● What the task asks
Each line in the records below that has the word "dAstride" should be copied.

● Extracted information

........

/-! ### The descriptor (R242 to R244) -/

def dField (d : List Word64) (lo n : Nat) : Nat := packetBits d lo n
def dAscale (d : List Word64) : Nat := dField d 464 48
def dBscale (d : List Word64) : Nat := dField d 416 48
def dCaddr (d : List Word64) : Nat := dField d 368 48
def dCstride (d : List Word64) : Nat := dField d 344 24
def dAsstride (d : List Word64) : Nat := dField d 320 24
def dAaddr (d : List Word64) : Nat := dField d 272 48
def dAstride (d : List Word64) : Nat := dField d 248 24
def dBaddr (d : List Word64) : Nat := dField d 200 48
def dBstride (d : List Word64) : Nat := dField d 176 24
def dBsstride (d : List Word64) : Nat := dField d 152 24
def dKchm1 (d : List Word64) : Nat := dField d 135 17
def dMbm1 (d : List Word64) : Nat := dField d 132 3
def dNbm1 (d : List Word64) : Nat := dField d 129 3
def dAfmt (d : List Word64) : Nat := dField d 125 4
def dBfmt (d : List Word64) : Nat := dField d 121 4
def dCplx (d : List Word64) : Bool := dField d 120 1 == 1
def dBt (d : List Word64) : Bool := dField d 119 1 == 1
def dTern (d : List Word64) : Bool := dField d 118 1 == 1
def dAtile (d : List Word64) : Bool := dField d 117 1 == 1
def dBtile (d : List Word64) : Bool := dField d 116 1 == 1
def dInitc (d : List Word64) : Bool := dField d 115 1 == 1
def dOfmt (d : List Word64) : Nat := dField d 113 2
def dCtx (d : List Word64) : Nat := dField d 112 1
def dHold (d : List Word64) : Bool := dField d 111 1 == 1

/-- Bits of an element of a format code. -/
def fmtBits (f : Nat) : Nat :=
  match f with
  | 4 | 5 => 4
  | 6 | 7 => 16
  | 9 => 2
  | _ => 8

/-- Whether a format code is an MX format. -/
def fmtMx (f : Nat) : Bool := f == 2 || f == 3 || f == 5

/-- Elements of A in one chunk (R243). -/
def chunkElems (d : List Word64) : Nat := 1024 / fmtBits (dAfmt d)

/-- N, in the elements the descriptor counts. -/
def dN (d : List Word64) : Nat := 8 * (dNbm1 d + 1)

/-- Accumulator columns. -/
def accCols (d : List Word64) : Nat := if dCplx d then 2 * dN d else dN d

/-- Rows. -/
def dM (d : List Word64) : Nat := 8 * (dMbm1 d + 1)

/-- Pieces of B that chunk k reads: offset from BADDR, bytes (R243). -/
def bPieces (d : List Word64) (k : Nat) : List (Nat × Nat) :=
  let bits := fmtBits (dBfmt d)
  let e := chunkElems d
  if dBt d then
    let n := e * bits / 8
    (upTo 0 (dN d)).map fun r => (r * dBstride d + k * n, n)
  else
    let rows := if dCplx d then e / 2 else e
    (upTo 0 rows).map fun r => ((k * rows + r) * dBstride d, accCols d * bits / 8)

/-- The allowed pairs (R243). -/
def pairOk (d : List Word64) : Bool :=
  let a := dAfmt d
  let b := dBfmt d
  if a == 8 then b == 9 && dTern d && dOfmt d == 2
  else a < 8 && !dTern d && dOfmt d < 2 &&
    ((a < 2 && b < 2) || ((a == 2 || a == 3) && (b == 2 || b == 3)) || (4 ≤ a && b == a))

/-- Tile ranges lie within TILEKB (R244). -/
def tilesOk (d : List Word64) (size : Nat) : Bool :=
  (!dAtile d || dAaddr d + (dM d - 1) * dAstride d + 128 * (dKchm1 d + 1) ≤ size) &&
  (!dBtile d || (bPieces d (dKchm1 d)).all fun p => dBaddr d + p.1 + p.2 ≤ size)

/-- The checks of R244 but that of the context; `readC` when C is to be read. -/
def descOk (d : List Word64) (size : Nat) (readC : Bool) : Bool :=
  let ua := if dAtile d then 16 else 128
  let ub := if dBtile d then 16 else 128
  dField d 0 111 == 0 && dAfmt d < 10 && dBfmt d < 10 && dOfmt d < 3 && pairOk d &&
    (!dCplx d || (dAfmt d == 6 && dNbm1 d ≤ 3)) &&
    dAaddr d % ua == 0 && dAstride d % ua == 0 && dBaddr d % ub == 0 && dBstride d % ub == 0 && tilesOk d size &&
    (!readC || (dCaddr d % 4 == 0 && dCstride d % 4 == 0))

/-- A context HELD by the team with the same M and N (R244). -/
def heldOk (x : MxeCtx) (team : Nat) (d : List Word64) : Bool :=
  x.state == 4 && x.owner == team && dMbm1 x.desc == dMbm1 d && dNbm1 x.desc == dNbm1 d

/-! ### Elements -/

/-- Code j of packed elements of some bits (R281, R284). -/
def elemCode (bs : List Byte) (bits j : Nat) : Nat :=
  if bits == 16 then (nthD bs (2 * j) 0).toNat + 256 * (nthD bs (2 * j + 1) 0).toNat
  else (nthD bs (j * bits / 8) 0).toNat / 2 ^ (j * bits % 8) % 2 ^ bits

/-- The value of a floating-point element. -/
def elemVal (f code : Nat) : FVal :=
  match f with
  | 0 | 2 => unpack e4m3 code
  | 1 | 3 => unpack e5m2 code
  | 4 | 5 => unpack e2m1 code
  | 6 => unpack bf16 code
  | _ => unpack fp16 code

/-- An element under its scale (R285). -/
def scaledVal (x : FVal) (sc : Nat) : FVal :=
  if sc == 0xFF then .nan false
  else match x with
    | .fin s m e => .fin s m (e + sc - 127)
    | y => y

/-- T2 (R284): the reserved code counts as 0. -/
def t2Val (code : Nat) : Int := if code == 1 then 1 else if code == 3 then -1 else 0

def int8Val (code : Nat) : Int := if code < 128 then code else (code : Int) - 256

/-- Element k of row r of A. -/
def aElem (d : List Word64) (x : Chunk) (r k : Nat) : FVal :=
  let v := elemVal (dAfmt d) (elemCode (nthD x.a r []) (fmtBits (dAfmt d)) k)
  if fmtMx (dAfmt d) then scaledVal v (nthD (nthD x.sa r []) (k / 32) 0).toNat else v

/-- Code at row k of the chunk, column j of B as stored. -/
def bCode (d : List Word64) (x : Chunk) (k j : Nat) : Nat :=
  let bits := fmtBits (dBfmt d)
  if dBt d then elemCode (nthD x.b j []) bits k else elemCode (nthD x.b k []) bits j

/-- Element k of column j of B. -/
def bElem (d : List Word64) (x : Chunk) (k j : Nat) : FVal :=
  let v := elemVal (dBfmt d) (bCode d x k j)
  if fmtMx (dBfmt d) then scaledVal v (nthD (nthD x.sb j []) (k / 32) 0).toNat else v

/-- Part (0 real, 1 imaginary) of complex element c of column j of B. -/
def bPart (d : List Word64) (x : Chunk) (c j part : Nat) : FVal :=
  let code := if dBt d then elemCode (nthD x.b j []) 16 (2 * c + part) else elemCode (nthD x.b c []) 16 (2 * j + part)
  unpack bf16 code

........

● Answer space
def dAstride (d : List Word64) : Nat := dField d 248 24
  (!dAtile d || dAaddr d + (dM d - 1) * dAstride d + 128 * (dKchm1 d + 1) ≤ size) &&
    dAaddr d % ua == 0 && dAstride d % ua == 0 && dBaddr d % ub == 0 && dBstride d % ub == 0 && tilesOk d size &&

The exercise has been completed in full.